**Dataset entries:**
★ ★ ★

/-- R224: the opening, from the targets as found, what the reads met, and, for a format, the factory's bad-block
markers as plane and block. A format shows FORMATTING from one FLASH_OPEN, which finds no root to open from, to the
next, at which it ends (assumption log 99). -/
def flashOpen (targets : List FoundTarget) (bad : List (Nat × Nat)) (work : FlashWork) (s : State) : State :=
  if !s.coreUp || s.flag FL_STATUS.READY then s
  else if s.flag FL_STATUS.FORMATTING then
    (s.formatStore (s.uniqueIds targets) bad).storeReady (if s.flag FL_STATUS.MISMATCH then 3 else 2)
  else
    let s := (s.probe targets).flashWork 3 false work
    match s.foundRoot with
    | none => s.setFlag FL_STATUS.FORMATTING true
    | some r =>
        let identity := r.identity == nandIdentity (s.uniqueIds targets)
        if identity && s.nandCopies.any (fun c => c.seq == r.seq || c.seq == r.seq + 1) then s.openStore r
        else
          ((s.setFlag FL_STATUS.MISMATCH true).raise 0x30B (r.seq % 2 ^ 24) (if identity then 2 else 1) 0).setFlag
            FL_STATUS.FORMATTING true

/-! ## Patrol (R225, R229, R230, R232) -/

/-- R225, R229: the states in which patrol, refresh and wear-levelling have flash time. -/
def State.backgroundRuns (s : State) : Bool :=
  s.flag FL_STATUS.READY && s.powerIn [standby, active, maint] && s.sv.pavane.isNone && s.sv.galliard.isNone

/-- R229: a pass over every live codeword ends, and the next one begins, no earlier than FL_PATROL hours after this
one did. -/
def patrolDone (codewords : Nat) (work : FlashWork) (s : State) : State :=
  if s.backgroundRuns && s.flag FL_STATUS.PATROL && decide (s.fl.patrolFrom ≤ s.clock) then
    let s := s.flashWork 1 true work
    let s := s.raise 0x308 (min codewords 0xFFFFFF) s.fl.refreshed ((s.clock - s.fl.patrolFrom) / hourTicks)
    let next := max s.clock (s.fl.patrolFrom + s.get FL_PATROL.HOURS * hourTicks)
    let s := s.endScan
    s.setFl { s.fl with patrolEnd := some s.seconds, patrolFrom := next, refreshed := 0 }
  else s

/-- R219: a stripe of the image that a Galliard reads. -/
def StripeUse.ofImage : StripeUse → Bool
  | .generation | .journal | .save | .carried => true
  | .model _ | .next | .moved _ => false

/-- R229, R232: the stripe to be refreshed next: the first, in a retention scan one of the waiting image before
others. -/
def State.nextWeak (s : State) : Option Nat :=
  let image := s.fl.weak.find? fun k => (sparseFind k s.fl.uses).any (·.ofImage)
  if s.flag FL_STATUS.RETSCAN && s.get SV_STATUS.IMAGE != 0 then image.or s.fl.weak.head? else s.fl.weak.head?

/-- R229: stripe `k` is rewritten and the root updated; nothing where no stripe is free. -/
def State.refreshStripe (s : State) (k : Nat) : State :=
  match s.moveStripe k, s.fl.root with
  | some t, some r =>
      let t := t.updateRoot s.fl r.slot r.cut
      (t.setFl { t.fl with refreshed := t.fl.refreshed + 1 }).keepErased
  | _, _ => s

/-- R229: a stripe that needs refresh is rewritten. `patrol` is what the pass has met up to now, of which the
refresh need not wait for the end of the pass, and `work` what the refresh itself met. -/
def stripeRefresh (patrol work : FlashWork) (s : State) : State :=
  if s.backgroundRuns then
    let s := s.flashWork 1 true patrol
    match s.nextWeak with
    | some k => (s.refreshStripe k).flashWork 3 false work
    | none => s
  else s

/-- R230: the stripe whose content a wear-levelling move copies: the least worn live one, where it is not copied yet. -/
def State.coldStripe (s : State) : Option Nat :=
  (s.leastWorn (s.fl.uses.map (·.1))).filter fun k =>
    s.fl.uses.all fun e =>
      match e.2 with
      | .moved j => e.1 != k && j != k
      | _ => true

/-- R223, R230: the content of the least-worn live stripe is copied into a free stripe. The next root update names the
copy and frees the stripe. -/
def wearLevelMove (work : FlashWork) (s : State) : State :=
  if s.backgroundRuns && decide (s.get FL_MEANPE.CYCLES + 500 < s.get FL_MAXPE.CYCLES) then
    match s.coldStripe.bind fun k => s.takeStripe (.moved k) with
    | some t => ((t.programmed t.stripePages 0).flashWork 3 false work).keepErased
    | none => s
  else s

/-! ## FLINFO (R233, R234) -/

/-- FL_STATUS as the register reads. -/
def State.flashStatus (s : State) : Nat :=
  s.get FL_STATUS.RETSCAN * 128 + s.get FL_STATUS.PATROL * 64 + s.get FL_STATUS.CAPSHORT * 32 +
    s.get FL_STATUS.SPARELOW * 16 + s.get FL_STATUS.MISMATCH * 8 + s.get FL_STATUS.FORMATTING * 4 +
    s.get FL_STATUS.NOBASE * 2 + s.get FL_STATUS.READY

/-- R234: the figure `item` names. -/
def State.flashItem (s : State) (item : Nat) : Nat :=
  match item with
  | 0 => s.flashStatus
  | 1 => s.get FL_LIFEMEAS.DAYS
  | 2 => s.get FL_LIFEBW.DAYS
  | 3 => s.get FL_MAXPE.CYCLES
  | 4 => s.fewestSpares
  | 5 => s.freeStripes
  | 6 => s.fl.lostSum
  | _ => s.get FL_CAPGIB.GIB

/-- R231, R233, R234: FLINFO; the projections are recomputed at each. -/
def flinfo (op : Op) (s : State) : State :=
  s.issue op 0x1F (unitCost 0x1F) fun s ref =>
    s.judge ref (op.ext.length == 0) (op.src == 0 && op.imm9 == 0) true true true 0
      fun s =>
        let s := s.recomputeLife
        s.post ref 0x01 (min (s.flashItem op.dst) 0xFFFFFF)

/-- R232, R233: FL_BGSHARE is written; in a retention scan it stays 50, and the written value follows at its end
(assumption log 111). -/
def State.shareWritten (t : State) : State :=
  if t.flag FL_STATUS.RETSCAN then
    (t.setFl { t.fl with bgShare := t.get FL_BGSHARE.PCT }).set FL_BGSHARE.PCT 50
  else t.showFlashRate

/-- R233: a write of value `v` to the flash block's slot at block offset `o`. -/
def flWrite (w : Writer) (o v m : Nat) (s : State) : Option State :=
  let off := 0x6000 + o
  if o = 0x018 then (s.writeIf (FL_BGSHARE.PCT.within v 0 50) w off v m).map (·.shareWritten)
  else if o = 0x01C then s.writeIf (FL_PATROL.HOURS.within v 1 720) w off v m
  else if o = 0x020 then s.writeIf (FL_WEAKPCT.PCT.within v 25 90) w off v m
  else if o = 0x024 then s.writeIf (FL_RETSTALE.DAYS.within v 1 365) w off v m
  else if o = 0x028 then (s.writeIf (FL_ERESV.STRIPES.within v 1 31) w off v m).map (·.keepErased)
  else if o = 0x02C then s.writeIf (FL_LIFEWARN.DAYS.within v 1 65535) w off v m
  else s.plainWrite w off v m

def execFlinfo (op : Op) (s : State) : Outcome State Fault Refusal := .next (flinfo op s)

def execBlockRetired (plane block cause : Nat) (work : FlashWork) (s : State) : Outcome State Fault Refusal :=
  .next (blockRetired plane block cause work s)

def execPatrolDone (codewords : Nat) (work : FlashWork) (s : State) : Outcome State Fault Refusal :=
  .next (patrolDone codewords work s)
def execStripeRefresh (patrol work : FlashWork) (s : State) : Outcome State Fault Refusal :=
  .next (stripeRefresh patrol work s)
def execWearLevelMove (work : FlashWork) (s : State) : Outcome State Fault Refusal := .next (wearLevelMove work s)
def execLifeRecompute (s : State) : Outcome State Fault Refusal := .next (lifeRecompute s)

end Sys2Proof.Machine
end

★ ★ ★

**ASSIGNMENT:**
Write each entry out again, exactly as it reads above.

**TASK RESPONSE:**
/-- R224: the opening, from the targets as found, what the reads met, and, for a format, the factory's bad-block
markers as plane and block. A format shows FORMATTING from one FLASH_OPEN, which finds no root to open from, to the
next, at which it ends (assumption log 99). -/
def flashOpen (targets : List FoundTarget) (bad : List (Nat × Nat)) (work : FlashWork) (s : State) : State :=
  if !s.coreUp || s.flag FL_STATUS.READY then s
  else if s.flag FL_STATUS.FORMATTING then
    (s.formatStore (s.uniqueIds targets) bad).storeReady (if s.flag FL_STATUS.MISMATCH then 3 else 2)
  else
    let s := (s.probe targets).flashWork 3 false work
    match s.foundRoot with
    | none => s.setFlag FL_STATUS.FORMATTING true
    | some r =>
        let identity := r.identity == nandIdentity (s.uniqueIds targets)
        if identity && s.nandCopies.any (fun c => c.seq == r.seq || c.seq == r.seq + 1) then s.openStore r
        else
          ((s.setFlag FL_STATUS.MISMATCH true).raise 0x30B (r.seq % 2 ^ 24) (if identity then 2 else 1) 0).setFlag
            FL_STATUS.FORMATTING true

/-! ## Patrol (R225, R229, R230, R232) -/

/-- R225, R229: the states in which patrol, refresh and wear-levelling have flash time. -/
def State.backgroundRuns (s : State) : Bool :=
  s.flag FL_STATUS.READY && s.powerIn [standby, active, maint] && s.sv.pavane.isNone && s.sv.galliard.isNone

/-- R229: a pass over every live codeword ends, and the next one begins, no earlier than FL_PATROL hours after this
one did. -/
def patrolDone (codewords : Nat) (work : FlashWork) (s : State) : State :=
  if s.backgroundRuns && s.flag FL_STATUS.PATROL && decide (s.fl.patrolFrom ≤ s.clock) then
    let s := s.flashWork 1 true work
    let s := s.raise 0x308 (min codewords 0xFFFFFF) s.fl.refreshed ((s.clock - s.fl.patrolFrom) / hourTicks)
    let next := max s.clock (s.fl.patrolFrom + s.get FL_PATROL.HOURS * hourTicks)
    let s := s.endScan
    s.setFl { s.fl with patrolEnd := some s.seconds, patrolFrom := next, refreshed := 0 }
  else s

/-- R219: a stripe of the image that a Galliard reads. -/
def StripeUse.ofImage : StripeUse → Bool
  | .generation | .journal | .save | .carried => true
  | .model _ | .next | .moved _ => false

/-- R229, R232: the stripe to be refreshed next: the first, in a retention scan one of the waiting image before
others. -/
def State.nextWeak (s : State) : Option Nat :=
  let image := s.fl.weak.find? fun k => (sparseFind k s.fl.uses).any (·.ofImage)
  if s.flag FL_STATUS.RETSCAN && s.get SV_STATUS.IMAGE != 0 then image.or s.fl.weak.head? else s.fl.weak.head?

/-- R229: stripe `k` is rewritten and the root updated; nothing where no stripe is free. -/
def State.refreshStripe (s : State) (k : Nat) : State :=
  match s.moveStripe k, s.fl.root with
  | some t, some r =>
      let t := t.updateRoot s.fl r.slot r.cut
      (t.setFl { t.fl with refreshed := t.fl.refreshed + 1 }).keepErased
  | _, _ => s

/-- R229: a stripe that needs refresh is rewritten. `patrol` is what the pass has met up to now, of which the
refresh need not wait for the end of the pass, and `work` what the refresh itself met. -/
def stripeRefresh (patrol work : FlashWork) (s : State) : State :=
  if s.backgroundRuns then
    let s := s.flashWork 1 true patrol
    match s.nextWeak with
    | some k => (s.refreshStripe k).flashWork 3 false work
    | none => s
  else s

/-- R230: the stripe whose content a wear-levelling move copies: the least worn live one, where it is not copied yet. -/
def State.coldStripe (s : State) : Option Nat :=
  (s.leastWorn (s.fl.uses.map (·.1))).filter fun k =>
    s.fl.uses.all fun e =>
      match e.2 with
      | .moved j => e.1 != k && j != k
      | _ => true

/-- R223, R230: the content of the least-worn live stripe is copied into a free stripe. The next root update names the
copy and frees the stripe. -/
def wearLevelMove (work : FlashWork) (s : State) : State :=
  if s.backgroundRuns && decide (s.get FL_MEANPE.CYCLES + 500 < s.get FL_MAXPE.CYCLES) then
    match s.coldStripe.bind fun k => s.takeStripe (.moved k) with
    | some t => ((t.programmed t.stripePages 0).flashWork 3 false work).keepErased
    | none => s
  else s

/-! ## FLINFO (R233, R234) -/

/-- FL_STATUS as the register reads. -/
def State.flashStatus (s : State) : Nat :=
  s.get FL_STATUS.RETSCAN * 128 + s.get FL_STATUS.PATROL * 64 + s.get FL_STATUS.CAPSHORT * 32 +
    s.get FL_STATUS.SPARELOW * 16 + s.get FL_STATUS.MISMATCH * 8 + s.get FL_STATUS.FORMATTING * 4 +
    s.get FL_STATUS.NOBASE * 2 + s.get FL_STATUS.READY

/-- R234: the figure `item` names. -/
def State.flashItem (s : State) (item : Nat) : Nat :=
  match item with
  | 0 => s.flashStatus
  | 1 => s.get FL_LIFEMEAS.DAYS
  | 2 => s.get FL_LIFEBW.DAYS
  | 3 => s.get FL_MAXPE.CYCLES
  | 4 => s.fewestSpares
  | 5 => s.freeStripes
  | 6 => s.fl.lostSum
  | _ => s.get FL_CAPGIB.GIB

/-- R231, R233, R234: FLINFO; the projections are recomputed at each. -/
def flinfo (op : Op) (s : State) : State :=
  s.issue op 0x1F (unitCost 0x1F) fun s ref =>
    s.judge ref (op.ext.length == 0) (op.src == 0 && op.imm9 == 0) true true true 0
      fun s =>
        let s := s.recomputeLife
        s.post ref 0x01 (min (s.flashItem op.dst) 0xFFFFFF)

/-- R232, R233: FL_BGSHARE is written; in a retention scan it stays 50, and the written value follows at its end
(assumption log 111). -/
def State.shareWritten (t : State) : State :=
  if t.flag FL_STATUS.RETSCAN then
    (t.setFl { t.fl with bgShare := t.get FL_BGSHARE.PCT }).set FL_BGSHARE.PCT 50
  else t.showFlashRate

/-- R233: a write of value `v` to the flash block's slot at block offset `o`. -/
def flWrite (w : Writer) (o v m : Nat) (s : State) : Option State :=
  let off := 0x6000 + o
  if o = 0x018 then (s.writeIf (FL_BGSHARE.PCT.within v 0 50) w off v m).map (·.shareWritten)
  else if o = 0x01C then s.writeIf (FL_PATROL.HOURS.within v 1 720) w off v m
  else if o = 0x020 then s.writeIf (FL_WEAKPCT.PCT.within v 25 90) w off v m
  else if o = 0x024 then s.writeIf (FL_RETSTALE.DAYS.within v 1 365) w off v m
  else if o = 0x028 then (s.writeIf (FL_ERESV.STRIPES.within v 1 31) w off v m).map (·.keepErased)
  else if o = 0x02C then s.writeIf (FL_LIFEWARN.DAYS.within v 1 65535) w off v m
  else s.plainWrite w off v m

def execFlinfo (op : Op) (s : State) : Outcome State Fault Refusal := .next (flinfo op s)

def execBlockRetired (plane block cause : Nat) (work : FlashWork) (s : State) : Outcome State Fault Refusal :=
  .next (blockRetired plane block cause work s)

def execPatrolDone (codewords : Nat) (work : FlashWork) (s : State) : Outcome State Fault Refusal :=
  .next (patrolDone codewords work s)
def execStripeRefresh (patrol work : FlashWork) (s : State) : Outcome State Fault Refusal :=
  .next (stripeRefresh patrol work s)
def execWearLevelMove (work : FlashWork) (s : State) : Outcome State Fault Refusal := .next (wearLevelMove work s)
def execLifeRecompute (s : State) : Outcome State Fault Refusal := .next (lifeRecompute s)

end Sys2Proof.Machine
end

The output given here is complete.